CDB_Writer.py

# -*-coding: utf-8 -*-
import os
import codecs
import cdb
import subprocess

LFS_DEFAULT = 2.5 * (1024**3)  # 2.5GB(file)-> about 3.3GB(cdb)


class CDB_Writer(object):
    def __init__(self, dbname, keyMapFile, limit_file_size=LFS_DEFAULT,
                 fetch=1000000, encoding='utf-8'):
        # the options.
        self.dbname = dbname
        # used by CDB_Reader to decide which cdb includes the query key
        self.keyMapFile = keyMapFile
        self.limit_file_size = limit_file_size
        # determines how often to check if current cdb size exceeds the limit
        self.fetch = fetch
        self.record_counter = 0
        self.num_of_cdbs = 0
        self.encoding = encoding

        dbname = "{}.{}".format(self.dbname, self.num_of_cdbs)
        print "processing {}".format(dbname)
        dbname_tmp = dbname + ".tmp"
        self.tmpfile = dbname_tmp
        self.cdb = cdb.cdbmake(dbname, dbname_tmp)
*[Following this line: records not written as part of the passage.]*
-- ==== Sys2Proof/Tests/Slice0.lean ====
section
/-! SUPPORT. Own tests: ill-formed commands that WellFormed refuses, worked cases from the chapters, and for the statements with
hypotheses a concrete state and operands that meet them together. -/

namespace Sys2Proof.Tests

set_option Elab.async false

open Sys2Proof.Machine

/-! ### Small states -/

/-- Reset released, both compute dies up, every die link trained. -/
def up : State :=
  { State.reset with
    boot := { Boot.held with inReset := false }
    pwr := { Pwr.start with linksUp := 7 }
    dies := [(0, { Die.zero with powered := true, filled := true }), (1, { Die.zero with powered := true, filled := true })] }

/-- The firmware processors run. -/
def run : State :=
  (((up.wr MLMB_FW_STATE.PMC 1).wr MLMB_FW_STATE.REGISTRAR 1).wr MLMB_FW_STATE.PROCTOR 1).wr SEC_STATE.SC_STATE 1

/-- Seat 0 runs with a share of 64 KiB and one descriptor in it. -/
def seat0 (ws : List Nat) : State :=
  (((up.setCcc 0 1).wr (CLC_SEAT_STATE.STATE 0 0) 3).wr (CLC_SEAT_SHARE.SIZE_4K 0 0) 16).writeMem lockerBase (ws.flatMap (leBytes 8))

def secCoreFw : Initiator := ⟨.fw, 0, 0⟩
def pmcFw : Initiator := ⟨.fw, 1, 0⟩
def registrarFw : Initiator := ⟨.fw, 2, 0⟩
def proctorFw : Initiator := ⟨.fw, 3, 0⟩

/-! ### WellFormed: one ill-formed command for each check -/

def goodVerdict : StdVerdict := ⟨true, false, false, false, []⟩
def canOf (ident : Nat) (ide fdf xlf : Bool) (n : Nat) : CanFrame :=
  ⟨ident, ide, fdf, false, xlf, 0#8, 0#8, 0#32, List.replicate n 0#8⟩
def content (entries : List (List Byte)) (queues : List GwQueue) : GatewayContent :=
  ⟨entries, [], [], queues, [], [], ⟨[], [], []⟩, ⟨false, false, []⟩⟩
        dbdir = os.path.dirname(self.dbname)
        keyMapPath = "{}/{}".format(dbdir, keyMapFile)
        self.keymap = codecs.open(keyMapPath, 'w', self.encoding)

    def __del__(self):
        self.cdb.finish()
        del self.cdb
        self.keymap.close()

    def add(self, key, value):
        if self.record_counter % self.fetch == 0:
            proc = subprocess.Popen(['wc', '-c', self.tmpfile],
                                    stdout=subprocess.PIPE)
            size = proc.stdout.read().strip().split(' ')[0]
            if int(size) > self.limit_file_size:
                self.cdb.finish()
                del self.cdb
                self.num_of_cdbs += 1

                dbnamei = "{}.{}".format(self.dbname, self.num_of_cdbs)
                print "processing {}".format(dbnamei)
                dbnamei_tmp = dbnamei + ".tmp"
                self.tmpfile = dbnamei_tmp
                self.cdb = cdb.cdbmake(dbnamei, dbnamei_tmp)
                self.record_counter = 0
                # save head keys of each splitted cdbs
                filebase = os.path.basename(dbnamei)
                self.keymap.write(u"{} {}\n".format(key, filebase))
        self.record_counter += 1
        self.cdb.add(key.encode(self.encoding), value)